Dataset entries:

====

/-- An AMO whose address is not naturally aligned takes cause 0x03 with the address in EADDR and is not performed; one whose
check fails takes the exception of the check (R72). -/
def Sys2Proof.Spec.AtomicTraps : Prop :=
  ∀ th rd ra rb wide i f, AmoRow th rd ra rb wide i f → ∀ s u, s.startsIn th u →
    let n := if wide then 8 else 4
    let a := (u.thr th).gr ra
    (a.toNat % n ≠ 0 → ∃ t, exec i s = .next t ∧ entered u t th 0x03 0 0 (u.thr th).pc a ∧ ∀ b, t.byte b = u.byte b) ∧
    (∀ cause sub ea, cause < 256 → sub < 256 → a.toNat % n = 0 →
      (u.translate th .amo a true).2 = .error (.exc cause sub ea) →
      ∃ t, exec i s = .next t ∧ entered u t th cause sub 0 (u.thr th).pc ea ∧ ∀ b, t.byte b = u.byte b)

/-- The AMO operations (R71, R171, Table ISA-5).
Model's choices that it rests on: log entries 19, 123. -/
def Obligations.AtomicResults : Prop := Spec.AtomicOperations ∧ Spec.CompareAndSwap

/-! ### Vector instructions (Table ISA-8) -/

namespace Sys2Proof.Spec
open Sys2Proof Sys2Proof.Machine

/-- Element `j` of vector register `r` at width code `w`, as an unsigned and as a signed number. -/
def el (w : Nat) (x : Thread) (r j : Nat) : Nat := (x.vr r).toNat / 2 ^ (8 * 2 ^ w * j) % 2 ^ (8 * 2 ^ w)
def sel (w : Nat) (x : Thread) (r j : Nat) : Int := toSigned (8 * 2 ^ w) (el w x r j)
/-- A number cut to an element, two's complement for a negative one. -/
def cut (w : Nat) (v : Int) : Nat := (v % 2 ^ (8 * 2 ^ w)).toNat
/-- A number held within the signed range of an element. -/
def sat (w : Nat) (v : Int) : Int := max (-(2 ^ (8 * 2 ^ w - 1))) (min (2 ^ (8 * 2 ^ w - 1) - 1) v)

/-- Element `j` of the destination while it is active, for the operations whose result the manual states. A shift is listed
for counts below the element's width. -/
inductive VecRow (th : Thr) (vd va vb : VIdx) (ga : GIdx) (k : KIdx) (z : Bool) (w : Fin 4) :
    Instr → (Thread → Nat → Int) → (Thread → Nat → Prop) → Prop where
  | vadd : VecRow th vd va vb ga k z w (.vadd th vd va vb k z w) (fun x j => el w x va j + el w x vb j) fun _ _ => True
  | vsub : VecRow th vd va vb ga k z w (.vsub th vd va vb k z w) (fun x j => (el w x va j : Int) - el w x vb j) fun _ _ => True
  | vand : VecRow th vd va vb ga k z w (.vand th vd va vb k z w) (fun x j => (el w x va j &&& el w x vb j : Nat)) fun _ _ => True
  | vor : VecRow th vd va vb ga k z w (.vor th vd va vb k z w) (fun x j => (el w x va j ||| el w x vb j : Nat)) fun _ _ => True
  | vxor : VecRow th vd va vb ga k z w (.vxor th vd va vb k z w) (fun x j => (el w x va j ^^^ el w x vb j : Nat)) fun _ _ => True
  | vsll : VecRow th vd va vb ga k z w (.vsll th vd va vb k z w) (fun x j => el w x va j * 2 ^ el w x vb j)
      fun x j => el w x vb j < 8 * 2 ^ w.val
  | vsrl : VecRow th vd va vb ga k z w (.vsrl th vd va vb k z w) (fun x j => (el w x va j / 2 ^ el w x vb j : Nat))
      fun x j => el w x vb j < 8 * 2 ^ w.val
  | vsra : VecRow th vd va vb ga k z w (.vsra th vd va vb k z w) (fun x j => sel w x va j / 2 ^ el w x vb j)
      fun x j => el w x vb j < 8 * 2 ^ w.val
  | vmin : VecRow th vd va vb ga k z w (.vmin th vd va vb k z w) (fun x j => min (sel w x va j) (sel w x vb j)) fun _ _ => True
  | vmax : VecRow th vd va vb ga k z w (.vmax th vd va vb k z w) (fun x j => max (sel w x va j) (sel w x vb j)) fun _ _ => True
  | vminu : VecRow th vd va vb ga k z w (.vminu th vd va vb k z w) (fun x j => (min (el w x va j) (el w x vb j) : Nat))
      fun _ _ => True
  | vmaxu : VecRow th vd va vb ga k z w (.vmaxu th vd va vb k z w) (fun x j => (max (el w x va j) (el w x vb j) : Nat))
      fun _ _ => True
  | vmul : VecRow th vd va vb ga k z w (.vmul th vd va vb k z w) (fun x j => el w x va j * el w x vb j) fun _ _ => True
  | vmulh : VecRow th vd va vb ga k z w (.vmulh th vd va vb k z w)
      (fun x j => sel w x va j * sel w x vb j / 2 ^ (8 * 2 ^ w.val)) fun _ _ => True
  | vaddsat : VecRow th vd va vb ga k z w (.vaddsat th vd va vb k z w) (fun x j => sat w (sel w x va j + sel w x vb j))
      fun _ _ => True
  | vsubsat : VecRow th vd va vb ga k z w (.vsubsat th vd va vb k z w) (fun x j => sat w (sel w x va j - sel w x vb j))
      fun _ _ => True
  | vperm : VecRow th vd va vb ga k z w (.vperm th vd va vb k z w) (fun x j => el w x va (el w x vb j % (32 / 2 ^ w.val)))
      fun _ _ => True
  | vbcast : VecRow th vd va vb ga k z w (.vbcast th vd ga k z w) (fun x _ => (x.gr ga).toNat) fun _ _ => True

====

What to produce: Scan the entries above for the string "entered" and copy each line that contains it.

Answer section:
    (a.toNat % n ≠ 0 → ∃ t, exec i s = .next t ∧ entered u t th 0x03 0 0 (u.thr th).pc a ∧ ∀ b, t.byte b = u.byte b) ∧
      ∃ t, exec i s = .next t ∧ entered u t th cause sub 0 (u.thr th).pc ea ∧ ∀ b, t.byte b = u.byte b)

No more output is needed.